(Study material begins)

-- ==== Sys2Proof/Decode.lean ====
section
/-! DEFINITION. The decode function of `30_encoding.md` R86, total on every 32-bit word, and the encoder of R80 and R84. -/

namespace Sys2Proof

/-! ### The fields of a command word (R80) -/

/-- `RSV = w[31:16]`. -/
def rsvField (w : Word) : BitVec 16 := w.extractLsb' 16 16

/-- `OP = w[15:12]`. -/
def opField (w : Word) : BitVec 4 := w.extractLsb' 12 4

/-- `N = w[11:8]`. -/
def nField (w : Word) : BitVec 4 := w.extractLsb' 8 4

/-- `IMM8 = w[7:0]`. -/
def immField (w : Word) : BitVec 8 := w.extractLsb' 0 8

/-- What a word decodes to: a command, or an illegal command with its cause (R86). -/
inductive Decoded where
  | op (i : Instr)
  | illegal (c : Cause)
  deriving DecidableEq, Repr

/-- The opcode map of R84 on a word whose fields have passed R86's checks; 0x9 to 0xF are reserved. -/
def decodeOp (w : Word) : Decoded :=
  match (opField w).toNat with
  | 0x0 => .op .nop
  | 0x1 => .op .step
  | 0x2 => .op (.draw (nField w))
  | 0x3 => .op .normal
  | 0x4 => .op (.filter (immField w))
  | 0x5 => .op .map
  | 0x6 => .op .update
  | 0x7 => .op .ovf
  | 0x8 => .op .take
  | _ => .illegal .opReserved

/-- R86, check by check in its order. -/
def decode (m : Mode) (w : Word) : Decoded :=
  if m = .run then .illegal .cmdInRun
  else if rsvField w ≠ 0 then .illegal .rsvNonzero
  else if 0x9 ≤ (opField w).toNat then .illegal .opReserved
  else if opField w = 0x2 ∧ 8 < (nField w).toNat then .illegal .drawRange
  else if opField w ≠ 0x2 ∧ nField w ≠ 0 then .illegal .fieldNonzero
  else if opField w ≠ 0x4 ∧ immField w ≠ 0 then .illegal .fieldNonzero
  else decodeOp w

/-! ### The encoder (R80, R84) -/

/-- The command word with `RSV = 0` and the given fields (R80). -/
def packWord (op n : BitVec 4) (imm : BitVec 8) : Word := 0#16 ++ op ++ n ++ imm

/-- The OP code of a command (R84). -/
def Instr.opcode : Instr → BitVec 4
  | .nop => 0x0
  | .step => 0x1
  | .draw _ => 0x2
  | .normal => 0x3
  | .filter _ => 0x4
  | .map => 0x5
  | .update => 0x6
  | .ovf => 0x7
  | .take => 0x8

/-- The N field of a command: 0 for all but DRAW (R80). -/
def Instr.countField : Instr → BitVec 4
  | .draw n => n
  | .nop | .step | .normal | .filter _ | .map | .update | .ovf | .take => 0

/-- The IMM8 field of a command: 0 for all but FILTER (R80). -/
def Instr.immediateField : Instr → BitVec 8
  | .filter x => x
  | .nop | .step | .draw _ | .normal | .map | .update | .ovf | .take => 0

/-- The word that runs a command when HOST writes it to CMD (R84). -/
def encode (i : Instr) : Word := packWord i.opcode i.countField i.immediateField

/-! ### A word as the bus carries it (`20_memory.md` R58) -/

/-- Byte lane `k` of a value: bits `8*k+7 .. 8*k`. -/
def laneOf (v k : Nat) : Byte := BitVec.ofNat 8 (v / 2 ^ (8 * k))

/-- The register value whose byte lanes, lowest first, are `b0 .. b3`: little-endian (R58). -/
def wordOfLanes (b0 b1 b2 b3 : Byte) : Word := b3 ++ b2 ++ b1 ++ b0

/-- The CMD value of an instruction whose table bits are `w`; every bit above `nbits` is 0. -/
def tableWord (nbits w : Nat) : Word :=
  let v := w % 2 ^ nbits
  wordOfLanes (laneOf v 0) (laneOf v 1) (laneOf v 2) (laneOf v 3)

/-- The command a table word decodes to in TEST mode, the only mode in which a word decodes (R86). CMD is 32 bits wide: a longer
value is no command word. -/
def decodeTableWord (nbits w : Nat) : Option Instr :=
  if w % 2 ^ nbits < 2 ^ 32 then
    match decode .test (tableWord nbits w) with
    | .op i => some i
    | .illegal _ => none
  else none

end Sys2Proof
end

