-- ==== Sys2Proof/Machine/Flags.lean ====
section
/-! DEFINITION. The block's two flags, `S.TICK` (`10_state.md` R26) and `S.ERR` with its cause (R31), and the STATUS word that shows
them (R33). -/

namespace Sys2Proof.Machine

/-- `S.TICK <- b` (R26). -/
def State.setTick (b : Bool) (s : State) : State := { s with tick := b }

/-- The code of a cause (`60_exceptions.md` R220). -/
def causeCode : Cause → BitVec 4
  | .cmdInRun => 1
  | .rsvNonzero => 2
  | .opReserved => 3
  | .drawRange => 4
  | .fieldNonzero => 5

/-- `S.ERR <- 1; S.CAUSE <- code`, also when `S.ERR` is already 1 (R31, R220). -/
def State.setErr (c : Cause) (s : State) : State := { s with err := true, cause := causeCode c }

/-- `S.ERR <- 0; S.CAUSE <- 0` (R31). -/
def State.clearErr (s : State) : State := { s with err := false, cause := 0 }

/-- One bit of a register. -/
def bit (b : Bool) : BitVec 1 := BitVec.ofBool b

/-- The STATUS word (R33): TEST in bit 0, TICK in 1, UPD in 2, ERR in 3, CAUSE in 7:4, zeros above. -/
def State.status (s : State) : Word :=
  0#24 ++ s.cause ++ bit s.err ++ bit (decide (s.phase = .updating)) ++ bit s.tick ++ bit (decide (s.mode = .test))

end Sys2Proof.Machine
end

(Study material ends)

Please reproduce, exactly as they appear above, the lines from the line containing "else if opField w ≠ 0x4" up to and including the line containing "def encode (i".

Task solution:
  else if opField w ≠ 0x4 ∧ immField w ≠ 0 then .illegal .fieldNonzero
  else decodeOp w

/-! ### The encoder (R80, R84) -/

/-- The command word with `RSV = 0` and the given fields (R80). -/
def packWord (op n : BitVec 4) (imm : BitVec 8) : Word := 0#16 ++ op ++ n ++ imm

/-- The OP code of a command (R84). -/
def Instr.opcode : Instr → BitVec 4
  | .nop => 0x0
  | .step => 0x1
  | .draw _ => 0x2
  | .normal => 0x3
  | .filter _ => 0x4
  | .map => 0x5
  | .update => 0x6
  | .ovf => 0x7
  | .take => 0x8

/-- The N field of a command: 0 for all but DRAW (R80). -/
def Instr.countField : Instr → BitVec 4
  | .draw n => n
  | .nop | .step | .normal | .filter _ | .map | .update | .ovf | .take => 0

/-- The IMM8 field of a command: 0 for all but FILTER (R80). -/
def Instr.immediateField : Instr → BitVec 8
  | .filter x => x
  | .nop | .step | .draw _ | .normal | .map | .update | .ovf | .take => 0

/-- The word that runs a command when HOST writes it to CMD (R84). -/
def encode (i : Instr) : Word := packWord i.opcode i.countField i.immediateField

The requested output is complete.